Im Gespräch mit Edison erklärte Chardon, dass seine Aufgabe darin bestehe, neue Energie in die Marke zu bringen. „Citroën war immer eine Marke mit Rollercoaster-DNA – mal ganz oben, mal fast tot, dann wiedergeboren“, sagte er. „In den letzten Jahren hat uns etwas Leidenschaft gefehlt. Meine Aufgabe ist es jetzt, diese Energie zurückzubringen – bei Kunden, Händlern, aber auch intern.“
Chardon sieht Citroën klar positioniert: nicht als Billiganbieter, sondern als Marke, die Komfort und Raum zu attraktiven Preisen bietet. „Wir sind keine Low-Cost-Marke. Aber wir bieten mehr Innenraum und Komfort zu einem attraktiven Preis als andere.“ Im Vergleich zu Schwestermarken im Stellantis-Konzern betont er die unterschiedlichen Schwerpunkte: Während Peugeot und Opel stärker auf Fahrdynamik setzten, konzentriere sich Citroën auf das Wohlbefinden aller Insassen.
Die technischen Probleme, die Citroën in den vergangenen Jahren mit Airbags, Batteriemanagement-Software und Abgasnachbehandlung plagten, sind laut Chardon behoben. Das Unternehmen gewährt nun acht Jahre Garantie auf jedes Fahrzeug als Signal für Vertrauen in die eigene Qualität. Auf teure Hightech-Funktionen verzichte Citroën bewusst. Kunden legten mehr Wert auf Platz, Komfort und Preis-Leistung als auf digitale Spielereien wie Smartphone-gesteuertes Parken, so der CEO.
„Mobilität für alle“
Besonders im Bereich Elektromobilität will Citroën punkten. Kleinwagen wie der ë-C3 sollen E-Autos für breite Käuferschichten erschwinglich machen.

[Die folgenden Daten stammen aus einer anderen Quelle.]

-- ==== Sys2Proof/Tests/Slice0.lean ====
section
/-! SUPPORT. Tests of the model, with results taken from spec/95_test_vectors.md (V-…) or the rule named, at its
reference configuration; and for each statement a witness that meets its hypotheses. -/

namespace Sys2Proof.Tests

open Sys2Proof.Machine

/-! ## Well-formedness: one ill-formed term for each check -/

theorem test_wellFormed_payload :
    (Instr.send 0x01 0x5B (List.replicate 255 0)).wellFormed = true ∧
    (Instr.send 0x01 0x5B (List.replicate 256 0)).wellFormed = false ∧
    (Instr.build 0x5B (List.replicate 255 0)).wellFormed = true ∧
    (Instr.build 0x5B (List.replicate 256 0)).wellFormed = false := by
  simp only [Instr.wellFormed, payloadFits, List.length_replicate]
  decide

theorem test_wellFormed_sequence (k : List Byte → Instr)
    (h : k = .xor8 ∨ k = .validate ∨ k = .cksum ∨ k = .detect ∨ k = .udf ∨ k = .decode ∨ k = .sum8) :
    (k (List.replicate 65535 0)).wellFormed = true ∧ (k (List.replicate 65536 0)).wellFormed = false := by
  rcases h with rfl | rfl | rfl | rfl | rfl | rfl | rfl <;>
    simp only [Instr.wellFormed, sequenceFits, List.length_replicate] <;> decide

theorem test_wellFormed_revision :
    (Instr.status 1 0 0).wellFormed = true ∧ (Instr.status 4 0 0).wellFormed = true ∧
    (Instr.status 0 0 0).wellFormed = false ∧ (Instr.status 5 0 0).wellFormed = false := by decide

/-! ## Decoding: a word of each constructor, its opcode byte bit by bit from spec/opcode_table.json -/

theorem test_decode_init : decode [0b00000001] = .op .init [] := by decide
theorem test_decode_setrcb : decode [0b00000010, 0x01] = .op (.setrcb 0x01) [] := by decide
theorem test_decode_setecb : decode [0b00000011, 0x02] = .op (.setecb 0x02) [] := by decide
theorem test_decode_send :
    decode [0b00000100, 0x01, 0x5B, 0x02, 0x5C, 0x5D] = .op (.send 0x01 0x5B [0x5C, 0x5D]) [] := by decide
theorem test_decode_task : decode [0b00000101] = .op .task [] := by decide
theorem test_decode_getstate : decode [0b00000110] = .op .getstate [] := by decide
theorem test_decode_geterr : decode [0b00000111] = .op .geterr [] := by decide
theorem test_decode_reset : decode [0b00001000] = .op .reset [] := by decide
theorem test_decode_rxpush : decode [0b00010000, 0x68] = .op (.rxpush 0x68) [] := by decide
theorem test_decode_tick : decode [0b00010001] = .op .tick [] := by decide
/-- V-E1's encoding. -/
theorem test_decode_build : decode [0b00100000, 0x5B, 0x01, 0x5C] = .op (.build 0x5B [0x5C]) [] := by decide
/-- V-E1's encoding: the low count byte comes first. -/
theorem test_decode_xor8 :
    decode [0b00100001, 0x04, 0x00, 0x10, 0x5B, 0x01, 0x5C] = .op (.xor8 [0x10, 0x5B, 0x01, 0x5C]) [] := by decide
theorem test_decode_asmbyte : decode [0b00100010, 0x16] = .op (.asmbyte 0x16) [] := by decide
theorem test_decode_validate : decode [0b00100011, 0x02, 0x00, 0x68, 0x0F] = .op (.validate [0x68, 0x0F]) [] := by decide
theorem test_decode_cksum : decode [0b00100100, 0x02, 0x00, 0x68, 0x0F] = .op (.cksum [0x68, 0x0F]) [] := by decide
theorem test_decode_detect : decode [0b00100101, 0x02, 0x00, 0x68, 0x0F] = .op (.detect [0x68, 0x0F]) [] := by decide
theorem test_decode_bcd4 :
    decode [0b00100110, 0x78, 0x56, 0x34, 0x12] = .op (.bcd4 0x78 0x56 0x34 0x12) [] := by decide
theorem test_decode_diam : decode [0b00100111, 0xC0] = .op (.diam 0xC0) [] := by decide
theorem test_decode_batt : decode [0b00101000, 0x1F] = .op (.batt 0x1F) [] := by decide
theorem test_decode_status : decode [0b00101001, 0x03, 0x84, 0x13] = .op (.status 0x03 0x84 0x13) [] := by decide
theorem test_decode_udf : decode [0b00101010, 0x02, 0x00, 0x0F, 0x12] = .op (.udf [0x0F, 0x12]) [] := by decide
theorem test_decode_decode : decode [0b00101011, 0x02, 0x00, 0x68, 0x0F] = .op (.decode [0x68, 0x0F]) [] := by decide
theorem test_decode_sum8 : decode [0b00101100, 0x02, 0x00, 0xFF, 0x01] = .op (.sum8 [0xFF, 0x01]) [] := by decide

/-- V-D48 to V-D51; the high count byte counts 256s. -/
theorem test_decode_refusals :
    decode [0x00] = .bad .unknownOp ∧ decode [0x2D] = .bad .unknownOp ∧
    decode [0x04, 0x01, 0x5B, 0x02, 0x5C] = .bad .truncated ∧ decode [0x21, 0x02, 0x00, 0x10] = .bad .truncated ∧
    decode [0x21, 0x00, 0x01, 0x10] = .bad .truncated := by decide

/-- V-D44; the revision is refused before the bytes after the operation are, and after the length (R122, R333). -/
theorem test_decode_badOperand :
    decode [0x29, 0x05, 0x00, 0x00] = .bad .badOperand ∧ decode [0x29, 0x00, 0x00, 0x00, 0x05] = .bad .badOperand ∧
    decode [0x29, 0x00, 0x00] = .bad .truncated ∧ decodeTableWord 32 0x29 = none ∧
    decodeTableWord 32 0x0129 = some (.status 1 0 0) := by decide
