-- ==== Sys2Proof/Machine/State.lean ====
section
/-!
DEFINITION. The state of the block: everything the specification gives the module, as plain data, and its state right
after a power-on reset. Registers of the control window are held in one table by address (`regs`); structures that are
more than a register stand beside it.
-/
namespace Sys2Proof.Machine

/-! ## Queues (spec/07_queues.md) -/

/-- R70, R222: the loss mode of a queue. -/
inductive QMode where
  | lossless | lossy | multicast
  deriving DecidableEq, Repr

/-- One queue word: 64 data bits with the GEN and WORLD fields of its side field (R187). END, LEAP and HOL are
properties of the packet that holds the word. -/
structure QWord where
  data  : Word := 0
  gen   : Nat := 0
  world : Bool := false
  deriving DecidableEq, Repr

/-- A complete packet (R188): its words, whether it is a leap marker (R201), the sequence number it took (R200) and,
cell by cell, whether the cell is one of the queue's ping-pong cells (R217). -/
structure Packet where
  num   : Nat := 0
  words : List QWord := []
  leap  : Bool := false
  seqNo : Option Nat := none
  cells : List Bool := []
  /-- a word of the packet has an uncorrectable error (R194) -/
  bad   : Bool := false
  /-- words of the packet with a single-bit error not yet corrected -/
  soft  : Nat := 0
  deriving DecidableEq, Repr

/-- The open packet at a queue's tail (R189). `reject` marks a packet of which every later word is discarded up to
END (R192, R197, R200, R205, R212, R214). -/
structure OpenPacket where
  producer : Nat := 0
  words    : List QWord := []
  seqNo    : Option Nat := none
  cells    : List Bool := []
  deriving DecidableEq, Repr

/-- A producer that waits for a cell or for the open packet of another producer to end (R189, R199). -/
structure QWaiter where
  producer : Nat := 0
  since    : Nat := 0
  word     : QWord := {}
  last     : Bool := false
  /-- the words of the packet after `word`, where a unit waits at a cell boundary of its packet -/
  rest     : List QWord := []
  deriving DecidableEq, Repr

/-- A marker the queue has built for one receiver alone: LKIND, FIRST and COUNT (R201, R208, R214). -/
structure OwnMarker where
  lkind : Nat := 0
  first : Nat := 0
  count : Nat := 0
  deriving DecidableEq, Repr

/-- One receiver of a queue: its read position, its notice target (R191) and its counters (R207, R222). After a flush it passes
from the packet it had begun to the first one kept, `skipTo` (R205). -/
structure Receiver where
  next   : Nat := 0
  off    : Nat := 0
  skipTo : Nat := 0
  kind   : Nat := 0
  target : Nat := 0
  /-- markers built for it alone and not yet delivered, in order -/
  markers : List OwnMarker := []
  deq    : Reg := 0
  deriving DecidableEq, Repr

/-- The per-queue health counters of R222. -/
structure QCounters where
  enq : Reg := 0
  drop : Reg := 0
  leap : Reg := 0
  flush : Reg := 0
  squash : Reg := 0
  detach : Reg := 0
  oversize : Reg := 0
  waitclk : Reg := 0
  deriving DecidableEq, Repr

/-- The configuration of a queue (R70, R196, R197, R222), written by the loader and by firmware only. -/
structure QConfig where
  valid    : Bool := false
  world    : Bool := false
  out      : Bool := false
  lockstep : Bool := false
  mode     : QMode := .lossless
  sys      : Bool := false
  depth    : Nat := 0
  reserve  : Nat := 0
  maxpkt   : Nat := 0
  lag      : Nat := 0
  ownerSeq : Nat := 0xFF
  ownerBE  : Bool := false
  ownerPrio : Nat := 0
  deriving DecidableEq, Repr

/-- One of the 4,096 queues. -/
structure Queue where
  cfg       : QConfig := {}
  recvs     : List Receiver := []
  packets   : List Packet := []
  nextNum   : Nat := 0
  openPkt   : Option OpenPacket := none
  /-- producers whose current packet is being discarded up to its END -/
  discard   : List Nat := []
  /-- the one producer of a lossy queue, once it has enqueued (R189) -/
  producer  : Option Nat := none
  seq       : Nat := 0
  /-- FIRST and COUNT of a pending DROP marker (R202) -/
  dropPend  : Option (Nat × Nat) := none
  waits     : List QWaiter := []
  /-- the two copies of a pointer differ, which the next use finds (R214) -/
  ptrBad    : Bool := false
  flushing  : Bool := false
  /-- the producer of the packet that was open when the flush began, until its END -/
  flushTail : Option Nat := none
  resetting : Bool := false
  /-- cells whose OWNER names the queue and which no packet holds since its reset (R214, R219) -/
  orphans   : Nat := 0
  /-- physical condition: cells of other owners whose OWNER tag names the queue (R219) -/
  tagOff    : Nat := 0
  hwm       : Nat := 0
  cnt       : QCounters := {}
  deriving DecidableEq, Repr

/-- R216: the state of the cell pool. -/
inductive PoolState where
  | test | build | run | rebuild
  deriving DecidableEq, Repr

/-- The cell pool (R186, R215 to R219). Which cell a packet lies in has no effect, so that the links, reference counts and OWNER
tags of R215 stand as counts: each queue's held cells and orphans, and what is free, on hold or lost. -/
structure Pool where
  st        : PoolState := .test
  cause     : Nat := 0
  retired   : Nat := 0
  /-- cells of graph queues and of system queues that were held or orphaned when REBUILD began: those released since are
  tagged HOLD (R217) -/
  held0     : Nat := 0
  held0Fw   : Nat := 0
  /-- module time of the wait detector's last action (R212) -/
  lastBreak : Option Nat := none
  /-- units whose packet, which had waited at a cell boundary, has been taken since (R199) -/
  taken     : List Nat := []
  /-- module times of the pointer mismatches of the last 3,600 s (R597 QRESETS) -/
  ptrTimes  : List Nat := []
  /-- physical conditions: queues whose ping-pong cells fail their test; a pointer memory fails it; cells of the admitted and
  of the firmware range that fail the march test (R218) -/
  badQueues : List Nat := []
  ptrMemBad : Bool := false
  weak      : Nat := 0
  weakFw    : Nat := 0
  /-- physical conditions: admitted cells that the free lists have lost (R215); the next free-list link read has an
  uncorrectable error; the OWNER of the next cell allocated is not FREE (R216) -/
  lost      : Nat := 0
  linkBad   : Bool := false
  ownerBad  : Bool := false
  deriving DecidableEq, Repr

Mit einem Einstiegspreis von hierzulande 19.990 Euro und einer Reichweite von rund 200 Kilometern sei das Modell „für viele Pendler völlig ausreichend“, so Chardon. Wie einst der 2CV solle auch der ë-C3 „Mobilität für alle“ ermöglichen. Statt überdimensionierter Bildschirme oder überflüssige Elektronik setze das Modell auf einfache, praktische Lösungen. Diese Philosophie verkörpere die wahre Citroën-DNA: erschwinglich, unkonventionell und alltagstauglich.
Auch im Motorsport plant die Marke ein Comeback – jedoch nicht in der Rallye-Weltmeisterschaft, sondern in der Elektro-Rennserie Formel E. Zum 60. Jubiläum von Citroën Racing wolle man mit einem Werksteam antreten. Die Entscheidung sei Ausdruck des neuen E-Fokus der Marke, erklärte Chardon. „Wir waren erfolgreich bei der Rallye Dakar, haben acht Mal die Rallye-Weltmeisterschaft gewonnen. Jetzt beginnt ein neues Abenteuer: die Formel E.“
Zur politischen Diskussion über das EU-weite Aus von neuen, fossil betriebenen Verbrenner-Pkw ab 2035 äußert sich der Markenchef pragmatisch. Während Elektroautos bei Pkw zunehmend erschwinglich würden, sehe er große Herausforderungen bei leichten Nutzfahrzeugen. Für viele Handwerksbetriebe und Lieferdienste fehle eine praktikable Ladeinfrastruktur, und das Laden an der Straße sei oft teurer als Diesel.
„Alles auf Elektroantrieb zu setzen, halte ich für riskant“
Chardon warnt vor einem reinen Elektro-Dogma. Übergangstechnologien wie Range Extender oder moderne Plug-in-Hybride seien für viele Länder unverzichtbar, um CO₂-Emissionen zu senken, ohne Kunden finanziell zu überfordern. Ein vollständiger Fokus auf Elektroantrieb sei riskant, solange die Rahmenbedingungen nicht überall stimmten.
Trotz der Zugehörigkeit zum Stellantis-Konzern mit seinen 14 Marken will Chardon Citroën als eigenständige Größe bewahren. Er betont, dass die Marke ihren eigenen Weg gehen müsse: mutig, unkonventionell und erschwinglich. Modelle wie der kleine Stadtstromer Ami seien Beweis für diese Haltung – auch wenn sie nicht überall gleich erfolgreich seien.
Retro-Design-Trends anderer Hersteller verfolgt Chardon mit Gelassenheit. Ein neues Modell im Stil des Citroën Visa werde es nicht geben. Stattdessen stehe das Grundprinzip des 2CV – einfache, zugängliche Mobilität – im Zentrum der Markenphilosophie. Zu Spekulationen über eine mögliche Zusammenlegung von Citroën und der Premiummarke DS äußerte sich der Manager nicht. Er verwies lediglich darauf, dass er „viel zu tun mit Citroën“ habe und diese Frage an Stellantis-Chef Antonio Filosa gerichtet werden müsse.